◆ **Required work**
The expected output is the set of lines below beginning at the one that contains "decide (x.report.nozzle = .hung)" and ending at the final line, reproduced exactly.
---------- Extracted records
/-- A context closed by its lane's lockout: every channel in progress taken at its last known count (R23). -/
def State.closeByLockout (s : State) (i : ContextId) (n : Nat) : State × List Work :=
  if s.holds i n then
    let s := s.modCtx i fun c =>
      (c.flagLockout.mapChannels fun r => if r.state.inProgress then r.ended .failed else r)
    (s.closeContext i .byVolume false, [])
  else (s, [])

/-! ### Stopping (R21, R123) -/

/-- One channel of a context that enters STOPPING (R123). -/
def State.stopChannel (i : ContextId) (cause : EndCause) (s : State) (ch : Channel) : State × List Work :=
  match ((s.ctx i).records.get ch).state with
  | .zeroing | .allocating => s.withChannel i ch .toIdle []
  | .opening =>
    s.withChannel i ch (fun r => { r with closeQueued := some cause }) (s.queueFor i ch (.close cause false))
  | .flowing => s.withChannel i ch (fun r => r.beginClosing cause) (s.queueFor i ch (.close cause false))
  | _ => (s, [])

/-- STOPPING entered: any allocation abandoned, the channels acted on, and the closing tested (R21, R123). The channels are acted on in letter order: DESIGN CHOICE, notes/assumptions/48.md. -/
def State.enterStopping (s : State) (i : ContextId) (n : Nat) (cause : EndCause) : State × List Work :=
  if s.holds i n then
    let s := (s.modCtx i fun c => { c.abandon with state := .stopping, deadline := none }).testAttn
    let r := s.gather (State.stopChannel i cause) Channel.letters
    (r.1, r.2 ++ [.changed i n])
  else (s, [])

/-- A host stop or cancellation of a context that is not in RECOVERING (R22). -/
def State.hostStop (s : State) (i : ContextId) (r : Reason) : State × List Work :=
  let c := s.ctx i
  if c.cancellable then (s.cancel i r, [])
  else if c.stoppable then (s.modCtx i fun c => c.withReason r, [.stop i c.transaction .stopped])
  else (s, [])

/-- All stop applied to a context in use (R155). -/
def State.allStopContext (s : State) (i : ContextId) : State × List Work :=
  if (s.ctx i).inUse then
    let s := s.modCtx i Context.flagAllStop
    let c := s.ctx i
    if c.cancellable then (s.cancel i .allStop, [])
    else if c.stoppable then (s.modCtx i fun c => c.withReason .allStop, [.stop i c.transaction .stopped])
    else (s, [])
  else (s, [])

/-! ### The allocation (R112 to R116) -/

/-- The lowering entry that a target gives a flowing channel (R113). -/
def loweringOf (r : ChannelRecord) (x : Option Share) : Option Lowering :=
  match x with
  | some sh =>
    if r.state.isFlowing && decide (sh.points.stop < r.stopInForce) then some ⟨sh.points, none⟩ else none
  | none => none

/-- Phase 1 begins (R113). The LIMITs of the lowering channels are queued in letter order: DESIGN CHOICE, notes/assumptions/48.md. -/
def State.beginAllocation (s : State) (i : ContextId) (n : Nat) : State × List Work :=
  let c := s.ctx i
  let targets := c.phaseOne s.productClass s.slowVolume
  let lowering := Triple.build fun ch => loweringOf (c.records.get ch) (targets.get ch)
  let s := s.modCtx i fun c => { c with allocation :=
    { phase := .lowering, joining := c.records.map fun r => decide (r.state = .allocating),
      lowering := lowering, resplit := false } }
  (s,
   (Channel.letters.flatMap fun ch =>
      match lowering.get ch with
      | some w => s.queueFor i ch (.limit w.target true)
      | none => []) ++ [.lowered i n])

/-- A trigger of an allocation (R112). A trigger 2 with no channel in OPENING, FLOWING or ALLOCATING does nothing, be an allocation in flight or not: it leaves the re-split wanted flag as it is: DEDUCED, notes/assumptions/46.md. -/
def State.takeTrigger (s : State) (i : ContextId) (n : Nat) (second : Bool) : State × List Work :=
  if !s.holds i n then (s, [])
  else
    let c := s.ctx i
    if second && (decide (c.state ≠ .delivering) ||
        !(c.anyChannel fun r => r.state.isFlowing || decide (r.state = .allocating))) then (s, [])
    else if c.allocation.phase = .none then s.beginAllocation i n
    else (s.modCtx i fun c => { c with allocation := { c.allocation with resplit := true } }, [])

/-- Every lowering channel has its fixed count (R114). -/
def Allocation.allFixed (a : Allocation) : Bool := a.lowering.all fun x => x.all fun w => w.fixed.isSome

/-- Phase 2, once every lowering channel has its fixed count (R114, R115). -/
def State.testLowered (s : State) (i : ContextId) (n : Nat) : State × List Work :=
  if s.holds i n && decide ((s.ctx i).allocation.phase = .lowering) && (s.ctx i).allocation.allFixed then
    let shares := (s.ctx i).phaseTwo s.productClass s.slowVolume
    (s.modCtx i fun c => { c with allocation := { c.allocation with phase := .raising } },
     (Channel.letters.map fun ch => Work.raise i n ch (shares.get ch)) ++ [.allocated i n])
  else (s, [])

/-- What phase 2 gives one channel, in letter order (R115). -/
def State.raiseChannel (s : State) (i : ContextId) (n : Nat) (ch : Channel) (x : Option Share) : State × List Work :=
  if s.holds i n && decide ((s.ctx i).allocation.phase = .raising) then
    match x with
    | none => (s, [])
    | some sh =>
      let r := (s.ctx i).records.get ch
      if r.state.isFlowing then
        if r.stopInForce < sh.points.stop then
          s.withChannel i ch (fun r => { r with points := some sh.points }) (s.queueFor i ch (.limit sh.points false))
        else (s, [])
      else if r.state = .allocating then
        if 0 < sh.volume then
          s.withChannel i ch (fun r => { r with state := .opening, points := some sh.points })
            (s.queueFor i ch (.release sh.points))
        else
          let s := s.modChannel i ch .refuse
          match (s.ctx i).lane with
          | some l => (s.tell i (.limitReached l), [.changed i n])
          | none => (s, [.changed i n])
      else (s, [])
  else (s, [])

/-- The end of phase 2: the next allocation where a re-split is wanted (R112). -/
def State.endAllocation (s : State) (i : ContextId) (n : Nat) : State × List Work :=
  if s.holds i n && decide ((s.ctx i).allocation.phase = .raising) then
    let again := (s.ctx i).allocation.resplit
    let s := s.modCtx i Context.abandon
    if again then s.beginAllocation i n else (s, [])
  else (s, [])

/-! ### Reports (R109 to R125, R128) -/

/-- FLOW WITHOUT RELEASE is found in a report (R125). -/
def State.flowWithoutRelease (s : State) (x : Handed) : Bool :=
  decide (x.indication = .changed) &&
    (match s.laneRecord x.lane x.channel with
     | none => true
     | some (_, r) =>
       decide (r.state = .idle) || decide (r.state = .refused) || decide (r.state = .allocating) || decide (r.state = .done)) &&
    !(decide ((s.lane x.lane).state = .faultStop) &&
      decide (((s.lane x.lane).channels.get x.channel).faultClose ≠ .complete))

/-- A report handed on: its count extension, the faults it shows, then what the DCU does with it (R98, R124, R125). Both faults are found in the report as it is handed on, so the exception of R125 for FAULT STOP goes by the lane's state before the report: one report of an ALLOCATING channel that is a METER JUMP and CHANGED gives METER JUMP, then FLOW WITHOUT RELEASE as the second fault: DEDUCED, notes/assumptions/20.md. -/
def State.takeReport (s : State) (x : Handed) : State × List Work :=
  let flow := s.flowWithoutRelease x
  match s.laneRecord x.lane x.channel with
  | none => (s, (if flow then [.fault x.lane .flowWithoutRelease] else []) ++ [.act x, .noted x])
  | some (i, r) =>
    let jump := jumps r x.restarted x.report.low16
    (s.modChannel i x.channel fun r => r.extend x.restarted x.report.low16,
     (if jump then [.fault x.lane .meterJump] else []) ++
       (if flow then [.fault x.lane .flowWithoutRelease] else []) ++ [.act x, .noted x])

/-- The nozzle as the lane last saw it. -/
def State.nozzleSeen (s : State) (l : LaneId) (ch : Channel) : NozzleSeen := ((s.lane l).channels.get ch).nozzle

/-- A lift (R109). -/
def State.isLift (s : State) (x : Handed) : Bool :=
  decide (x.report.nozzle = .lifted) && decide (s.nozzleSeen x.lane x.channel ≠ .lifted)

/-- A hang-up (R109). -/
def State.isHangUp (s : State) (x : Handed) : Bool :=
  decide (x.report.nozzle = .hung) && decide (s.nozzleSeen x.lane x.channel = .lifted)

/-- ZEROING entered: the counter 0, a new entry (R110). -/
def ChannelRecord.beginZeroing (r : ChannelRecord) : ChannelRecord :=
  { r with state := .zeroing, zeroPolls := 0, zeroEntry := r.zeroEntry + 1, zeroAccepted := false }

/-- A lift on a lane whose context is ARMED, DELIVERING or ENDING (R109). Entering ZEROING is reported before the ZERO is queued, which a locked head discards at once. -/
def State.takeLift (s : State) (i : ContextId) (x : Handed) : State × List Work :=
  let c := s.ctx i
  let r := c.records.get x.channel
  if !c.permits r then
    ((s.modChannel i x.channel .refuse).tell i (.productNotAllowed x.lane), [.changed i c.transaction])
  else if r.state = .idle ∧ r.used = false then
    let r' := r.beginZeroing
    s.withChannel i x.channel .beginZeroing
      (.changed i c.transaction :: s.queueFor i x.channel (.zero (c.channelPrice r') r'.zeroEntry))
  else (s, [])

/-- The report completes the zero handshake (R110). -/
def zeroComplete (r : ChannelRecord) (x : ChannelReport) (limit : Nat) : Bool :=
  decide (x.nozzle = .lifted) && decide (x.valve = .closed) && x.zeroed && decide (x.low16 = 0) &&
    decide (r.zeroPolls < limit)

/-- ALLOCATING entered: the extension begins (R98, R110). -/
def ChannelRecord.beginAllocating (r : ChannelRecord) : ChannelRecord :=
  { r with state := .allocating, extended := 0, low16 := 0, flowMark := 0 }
--------------------
◆ **Exercise solution**
  decide (x.report.nozzle = .hung) && decide (s.nozzleSeen x.lane x.channel = .lifted)

/-- ZEROING entered: the counter 0, a new entry (R110). -/
def ChannelRecord.beginZeroing (r : ChannelRecord) : ChannelRecord :=
  { r with state := .zeroing, zeroPolls := 0, zeroEntry := r.zeroEntry + 1, zeroAccepted := false }

/-- A lift on a lane whose context is ARMED, DELIVERING or ENDING (R109). Entering ZEROING is reported before the ZERO is queued, which a locked head discards at once. -/
def State.takeLift (s : State) (i : ContextId) (x : Handed) : State × List Work :=
  let c := s.ctx i
  let r := c.records.get x.channel
  if !c.permits r then
    ((s.modChannel i x.channel .refuse).tell i (.productNotAllowed x.lane), [.changed i c.transaction])
  else if r.state = .idle ∧ r.used = false then
    let r' := r.beginZeroing
    s.withChannel i x.channel .beginZeroing
      (.changed i c.transaction :: s.queueFor i x.channel (.zero (c.channelPrice r') r'.zeroEntry))
  else (s, [])

/-- The report completes the zero handshake (R110). -/
def zeroComplete (r : ChannelRecord) (x : ChannelReport) (limit : Nat) : Bool :=
  decide (x.nozzle = .lifted) && decide (x.valve = .closed) && x.zeroed && decide (x.low16 = 0) &&
    decide (r.zeroPolls < limit)

/-- ALLOCATING entered: the extension begins (R98, R110). -/
def ChannelRecord.beginAllocating (r : ChannelRecord) : ChannelRecord :=
  { r with state := .allocating, extended := 0, low16 := 0, flowMark := 0 }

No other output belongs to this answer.